Figure 3 is a cross-sectional view showing a 90 degree corner portion insulation structure of a cargo hold of a liquefied natural gas carrier according to an example of the prior art, US Patent No. 6,035,795.

As shown in Fig. 3, two sheets of insulating material 51 intersect at 90 degrees to form a 90 degree corner of the cargo hold, and at the intersection of these sheets 51, the insulating sheet on the inside toward the inside of the cargo hold (insulating sheet) sheet 52 is installed, and this insulating sheet 52 is adhered between two wooden boards 53 .

As described above, in the thermal insulation structure of the 90 degree corner of the cargo hold of the liquefied natural gas carrier according to the conventional example, in order to prevent damage to the secondary barrier due to deformation of the hull and thermal deformation due to cryogenic LNG, unlike the flat part A wooden board 53 which is a plywood is used for the corner part.

Figure 4 is a cross-sectional view showing the insulation structure of the 135 degree corner of the cargo hold of the liquefied natural gas carrier according to another example of the prior art, US Patent No. 6,378,722.

As shown in FIG. 4 , at the 135 degree corner of the cargo hold, two sheets 63 of insulating material intersect at 135 degrees, and two panels 61 on the sheet 63 sandwich the flexible gasket 62 between them. placed on and installed

In the thermal insulation structure of the 135 degree corner of the cargo hold of the LNG carrier according to another conventional example, when the cargo hold is large, the LNG carrier performs rolling or pitching by external force such as waves or wind. In this case, sloshing (hereinafter referred to as 'sloshing') of liquefied natural gas occurs in the cargo hold, and pressure is applied to the cargo hold by this sloshing.

The pressure due to the sloshing acts on the upper insulation panel 20 (refer to FIG. 2 ) in contact with the corrugated membrane directly contacted with the liquefied natural gas. At this time, if the impact load and stress due to pressure exceed the strength of the corrugated membrane 30 and the upper insulation panel 20 shown in FIG. 2, plastic deformation and breakage occur and liquefy. The safety of natural gas cargo holds is reduced.

In particular, the junction of the corrugated membrane 30 as the primary barrier and the upper insulating panel 20 as the insulating material is more vulnerable to impact loads and stresses caused by deformation and sloshing of the hull.

As described above, the insulation structure of the corner part of the cargo hold of the liquefied natural gas carrier according to the prior art is made strong by using a thick plywood called a hard-wood key, or to reduce stress using wrinkles. has a structure, but by having a discontinuous structure, the stress generated by sloshing, deformation of the hull, and temperature change is concentrated at the corner, and the corner forms a sharp angle, making it difficult to construct a secondary barrier , there is a problem in that the weight is greatly increased due to the use of plywood.

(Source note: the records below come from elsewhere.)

-- ==== Sys2Proof/Machine/State.lean ====
section
/-! DEFINITION. The machine's state, its value after reset, and the reasons for which the host's side stops (10_state.md R18 to R38). -/

namespace Sys2Proof.Machine

/-- The run-state register (10_state.md R23). Its 2-bit codes are `RunState.code`. -/
inductive RunState where
  /-- After reset: the host may load memory, no step is taken. -/
  | idle
  /-- The core takes steps. -/
  | running
  /-- HLT was executed: terminal. -/
  | halted
  /-- A fault was raised: terminal. -/
  | faulted
  deriving DecidableEq, Repr

/-- The four faults that the core detects (60_exceptions.md R103). Each is recorded in the fault record of a NEXT
state (R105). Their 3-bit codes are `CoreFault.code`. -/
inductive CoreFault where
  /-- The opcode byte is none of the four. -/
  | unrecognizedOpcode
  /-- The opcode fetch, or an operand that the handler uses, lies at an address of 256 or more. -/
  | outOfRangeAddress
  /-- An operand used as a register index is 8 or more. -/
  | outOfRangeRegister
  /-- The ALU was given an operation other than ADD and MUL: no program reaches it (R109). -/
  | unsupportedAluOperation
  deriving DecidableEq, Repr

/-- What a step raises: the fault and the value that the fault record takes (60_exceptions.md R105). -/
structure Raised where
  fault : CoreFault
  value : Addr
  deriving DecidableEq, Repr

/-- The fault record (10_state.md R25). `cause` is `none` for code 0. -/
structure FaultRecord where
  cause : Option CoreFault
  pc    : Addr
  value : BitVec 9
  deriving DecidableEq, Repr

/-- Memory as (address, byte) pairs in one canonical form, `Memory.wf`. -/
abbrev Memory := List Host.Cell

/-- The whole state of the machine (10_state.md R38; INVENTORY.md, State). -/
structure State where
  /-- The general registers `x[0]` to `x[7]` (10_state.md R18). -/
  x     : Vector Byte Config.numRegs
  /-- The program counter, 9 bits (10_state.md R21). -/
  pc    : Addr
  /-- The run-state register (10_state.md R23). -/
  run   : RunState
  /-- `fault_cause`, `fault_pc` and `fault_value` (10_state.md R25). -/
  fault : FaultRecord
  /-- The 256 memory cells (10_state.md R27). -/
  mem   : Memory
  /-- The output trace, oldest event first (10_state.md R30). -/
  out   : List Byte
  deriving DecidableEq, Repr

/-- Every piece of state at the value the spec gives for reset (10_state.md R38; 70_reset_and_hazards.md R123). -/
def State.reset : State where
  x     := Vector.replicate Config.numRegs 0#8
  pc    := 0#9
  run   := .idle
  fault := { cause := none, pc := 0#9, value := 0#9 }
  mem   := []
  out   := []

/-- A load that fails before the core starts (60_exceptions.md R116). NO STEP RAISES ONE: a fault of the core is a
next state with the fault recorded (R105). All are raised by `hostLoad` alone. Safe: nothing runs after it. -/
inductive Fault where
  /-- Raised by `hostLoad`: the file cannot be opened. Safe. -/
  | programNotFound
  /-- Raised by `hostLoad`: a line is neither blank, nor a comment, nor a binary literal of at most 8 digits. Safe. -/
  | malformedInstruction
  /-- Raised by `hostLoad`: the image is longer than 256 bytes, so its write at address 256 is refused. Safe. -/
  | imageTooLarge
  deriving DecidableEq, Repr

/-- An action that is refused. No step of the core is refused. -/
inductive Refusal where
  /-- An instruction without a meaning. Raised by no arm: every instruction has its meaning. Safe. -/
  | notModelled (mnemonic : String)
  /-- Raised by a host write: the address does not exist, and the writer is told so (20_memory.md R41). Safe. -/
  | writeOutOfRange (addr : Addr)
  /-- Raised by a host write while the core is not IDLE: the spec gives a host no such move (60_exceptions.md R122).
  UNSAFE if a real host makes that move (log entry 5). -/
  | writeOutsideIdle
  deriving DecidableEq, Repr

/-- How the host classifies a run (60_exceptions.md R118). -/
inductive RunOutcome where
  /-- A clean end: `run = HALTED`. -/
  | halted
  /-- `run = FAULTED`, with this cause. -/
  | fault (f : CoreFault)
  /-- The load failed and the core was never started. -/
  | loadFailed (r : Fault)
  /-- The host stopped a RUNNING core (R119). -/
  | budgetExceeded
  deriving DecidableEq, Repr

end Sys2Proof.Machine
end

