/-- The invariant holds at the launch of every image. -/
def Obligations.LaunchMeetsTheInvariant : Prop := ∀ img : List Byte, (launch img).Inv

/-! ### Runs -/

/-- Every run from a RUNNING state has halted or faulted after 129 steps (40_fetch_execute.md, section 3, which
marks the bound as its own derivation), with at most 128 events. -/
def Obligations.RunEndsWithin129Steps : Prop :=
  ∀ s : State, s.run = .running →
    ∃ t, Sys2Proof.core.run 129 s = .next t ∧ t.Terminal ∧ t.out.length ≤ s.out.length + 128

/-- 10_state.md R24: the run state changes only by start, HLT, a fault and reset. -/
def Obligations.RunStateTransitions : Prop :=
  (∀ (h : HostAction) (s t : State), act h s = .next t →
    t.run = s.run ∨
    (s.run = .idle ∧ h = .start ∧ t.run = .running) ∨
    (s.run = .running ∧ h = .step ∧ t.run = .halted ∧ s.fetch = .ok .hlt) ∨
    (s.run = .running ∧ h = .step ∧ ∃ f v, FaultedFrom s t f v) ∨
    (h = .reset ∧ t.run = .idle)) ∧
  (∀ s : State, s.run = .idle → ∃ t, act .start s = .next t ∧ t.run = .running) ∧
  (∀ s : State, s.run = .running → s.fetch = .ok .hlt → ∃ t, act .step s = .next t ∧ t.run = .halted) ∧
  (∀ s : State, s.run = .running → ∀ e, s.firstFault = some e →
    ∃ t, act .step s = .next t ∧ t.run = .faulted) ∧
  (∀ s : State, ∃ t, act .reset s = .next t ∧ t.run = .idle) ∧
  (∀ s : State, hostRun 0 s = s)

/-- 70_reset_and_hazards.md R123: reset, in every run state, and nothing else leaves HALTED or FAULTED. -/
def Obligations.ResetPutsEveryPieceOfState : Prop :=
  (∀ s : State, ∃ t, act .reset s = .next t ∧ (∀ j, t.reg j = 0#8) ∧ t.pc = 0#9 ∧
    (∀ k, t.memAt k = 0#8) ∧ t.run = .idle ∧ t.status = ⟨0#2, 0#3, 0#9, 0#9⟩ ∧ t.out = []) ∧
  (∀ (h : HostAction) (s t : State), s.Terminal → h ≠ .reset → act h s = .next t → t = s)

/-- 70_reset_and_hazards.md R125: start acts in IDLE only, where `pc` is 0. -/
def Obligations.StartActsInIdleOnly : Prop :=
  (∀ s : State, s.run = .idle → act .start s = .next { s with run := .running }) ∧
  (∀ s : State, s.run = .running ∨ s.run = .halted ∨ s.run = .faulted → act .start s = .next s) ∧
  (State.reset.run = .idle ∧ State.reset.pc = 0#9) ∧
  (∀ (h : HostAction) (s t : State), s.run = .idle → s.pc = 0#9 → act h s = .next t → t.pc = 0#9)

/-- A host write while IDLE: it reaches one cell and keeps the canonical form; past the last cell it is refused
(20_memory.md R41). The refusal outside IDLE is the model's own (log entry 5). -/
def Obligations.HostWriteReachesOneCell : Prop :=
  ∀ (s : State) (a : Addr) (v : Byte),
    (s.run = .idle → a.toNat < 256 → Memory.wf s.mem = true →
      ∃ t, act (.write a v) s = .next t ∧ t.memAt a.toNat = v ∧
        (∀ k, k ≠ a.toNat → t.memAt k = s.memAt k) ∧ Memory.wf t.mem = true ∧
        t.x = s.x ∧ t.pc = s.pc ∧ t.run = s.run ∧ t.fault = s.fault ∧ t.out = s.out) ∧
    (s.run = .idle → 256 ≤ a.toNat → act (.write a v) s = .refused (.writeOutOfRange a)) ∧
    (s.run ≠ .idle → act (.write a v) s = .refused .writeOutsideIdle)

/-! ### The host's loader, the host's run and what it reports -/

/-- Reset, load and start give the launch state of an image that fits: the image from address 0 on, 0 elsewhere,
every other piece of state at its reset value, RUNNING (70_reset_and_hazards.md, section 2, which marks it as its own derivation). -/
def Obligations.LoadAndStartGiveLaunch : Prop :=
  ∀ img : List Byte, img.length ≤ 256 →
    ∃ t, loadImage img State.reset = .loaded t ∧ t.start = launch img ∧
      (∀ (i : Nat) (h : i < img.length), (launch img).memAt i = img[i]) ∧
      (∀ i, img.length ≤ i → (launch img).memAt i = 0#8) ∧
      (∀ j, (launch img).reg j = 0#8) ∧ (launch img).pc = 0#9 ∧
      (launch img).status = ⟨1#2, 0#3, 0#9, 0#9⟩ ∧ (launch img).out = []

/-- 60_exceptions.md R116: the three ways in which a load fails, each before any step, with the core left IDLE and no
fault recorded. A malformed text is taken with at most 256 lines that are not skipped, so that its image is not too
long as well: which error that gives is the model's choice (log entry 7). -/
def Obligations.FailedLoadLeavesTheCoreIdle : Prop :=
  (∀ s : State, s.run = .idle → hostLoad none s = .failed .programNotFound s) ∧
  (∀ (budget : Nat) (s : State), (session none budget s).outcome = some (.loadFailed .programNotFound) ∧
    (session none budget s).final = State.reset) ∧
  (∀ (text : List Char) (s : State), s.run = .idle → parseImage text = none →
    ((splitLines text).filter (fun l => decide (parseLine l ≠ .skip))).length ≤ 256 →
    ∃ t, hostLoad (some text) s = .failed .malformedInstruction t) ∧
  (∀ ls : List (List Char), (∃ l ∈ ls, parseLine l = .malformed) → parseLines ls = none) ∧
  (∀ ds : List Char, (∀ c ∈ ds, isBlank c = false ∧ c ≠ '#') → (∃ c ∈ ds, c ≠ '0' ∧ c ≠ '1') →
    parseLine ds = .malformed) ∧
  (∀ ds : List Char, 8 < ds.length → (∀ c ∈ ds, c = '0' ∨ c = '1') → parseLine ds = .malformed) ∧
  (∀ l comment : List Char, '#' ∉ l → parseLine l = .malformed → parseLine (l ++ '#' :: comment) = .malformed) ∧
  (∀ (text : List Char) (img : List Byte) (s : State), s.run = .idle → parseImage text = some img →
    256 < img.length →
      (∃ t, hostLoad (some text) s = .failed .imageTooLarge t) ∧
      (loadFrom 0 img s).2 = some (.writeOutOfRange 256#9)) ∧
  (∀ (file : Option (List Char)) (budget : Nat) (s : State) (r : Fault),
    (session file budget s).outcome = some (.loadFailed r) →
      (session file budget s).final.status = ⟨0#2, 0#3, 0#9, 0#9⟩ ∧
      (session file budget s).final.pc = 0#9 ∧ (session file budget s).final.out = [] ∧
      (∀ j, (session file budget s).final.reg j = 0#8))

/-- The program file's lines (30_encoding.md, section 6). What a text is read as is settled line by line: how it splits
into lines, what each line holds, and what a byte line and a skipped line in front of any other lines add to the image.
That a line ends at a line feed or at the end of the text, and that blanks may stand around a literal, is the model's
choice (log entry 6). -/
def Obligations.ProgramFileLines : Prop :=
  (∀ img : List Byte, parseImage (spellImage img) = some img) ∧
  (∀ ds comment : List Char, 1 ≤ ds.length → ds.length ≤ 8 → (∀ c ∈ ds, c = '0' ∨ c = '1') →
    parseLine ds = .byte (BitVec.ofNat 8 (binaryValue ds)) ∧
    parseLine (ds ++ '#' :: comment) = parseLine ds ∧
    (ds.length < 8 → parseLine ('0' :: ds) = parseLine ds)) ∧
  (∀ l comment : List Char, '#' ∉ l → parseLine (l ++ '#' :: comment) = parseLine l) ∧
  (∀ b ds b' : List Char, (∀ c ∈ b, isBlank c = true) → (∀ c ∈ b', isBlank c = true) →
    (∀ c ∈ ds, c = '0' ∨ c = '1') → parseLine (b ++ ds ++ b') = parseLine ds) ∧
  parseLine [] = .skip ∧ (∀ comment : List Char, parseLine ('#' :: comment) = .skip) ∧
  (∀ text : List Char, parseImage text = parseLines (splitLines text)) ∧
  (∀ l rest : List Char, '\n' ∉ l →
    splitLines l = [l] ∧ splitLines (l ++ '\n' :: rest) = l :: splitLines rest) ∧
  parseLines [] = some [] ∧
  (∀ (l : List Char) (ls : List (List Char)), parseLine l = .skip → parseLines (l :: ls) = parseLines ls) ∧
  (∀ (l : List Char) (v : Byte) (ls : List (List Char)), parseLine l = .byte v →
    parseLines (l :: ls) = (parseLines ls).map (v :: ·)) ∧
  (∀ (text : List Char) (img : List Byte), parseImage text = some img → img.length ≤ 256 →
    ∃ t, hostLoad (some text) State.reset = .loaded t ∧
      ∀ (n : Nat) (h : n < img.length), t.memAt n = img[n])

In addition, in the case of a 90-degree corner of a conventional liquefied natural gas cargo hold, a 90-degree corner panel 51 (see FIG. 3) is installed, and in the case of a 135-degree corner, a 135-degree corner panel 63 (see FIG. 4) is .

Conventional liquefied natural gas cargo holds have corners of 90 degrees and 135 degrees, and there are two corner panels 51 and 63, and the corner panels 51 and 63 are made of plywood, R-PUF and glass wool. The hull and corner panels inside the cargo hold are connected by mastic and securing devices.

However, in the conventional insulation structure of the 90 degree corner of the liquefied gas cargo hold, a heavy steel structure is assembled on the top of the corner panel, and when the heavy steel structure is welded and connected to the adjacent membrane, the distance between the membrane corrugation and the heavy steel structure Since the length of the membrane that the corner wrinkle has to deal with becomes longer and acts unfavorably on heat shrinkage, it is a big limitation in the design of the corner arrangement of the conventional liquefied natural gas carrier cargo hold.

US Patent No. 6,035,795 US Patent No. 6,378,722

The present invention is to solve the above-mentioned problems, by adopting a structure in which a triangular insulation structure is installed in a 90-degree corner of a cargo hold and a 135-degree corner panel is installed on the inclined surface of the triangular structure, so that a 135-degree corner is also in the 90-degree corner. By allowing panels to be installed, product management is advantageous because the types of panels are reduced in terms of production and installation, and from a structural point of view, membrane pleats are also placed in the 90-degree corner of the cargo hold to control the number and spacing of the pleats, thereby preventing cryogenic heat shrinkage. An object of the present invention is to provide an insulating structure of a 90 degree corner portion of a liquefied gas cargo hold having advantageous advantages, a cargo hold having the heat insulating structure, and a construction method for manufacturing the cargo hold.

In order to achieve the above object, the present invention provides a thermal insulation structure of a 90 degree corner portion of a liquefied gas cargo hold, a cargo hold having the heat insulating structure, and a construction method for manufacturing the cargo hold.

A cargo hold according to the present invention is provided with a heat insulating structure of the 90 degree corner of the liquefied gas cargo hold, a triangular insulation structure installed in the 90 degree corner; and a 135 degree corner panel installed on the inclined surface of the triangular insulating structure.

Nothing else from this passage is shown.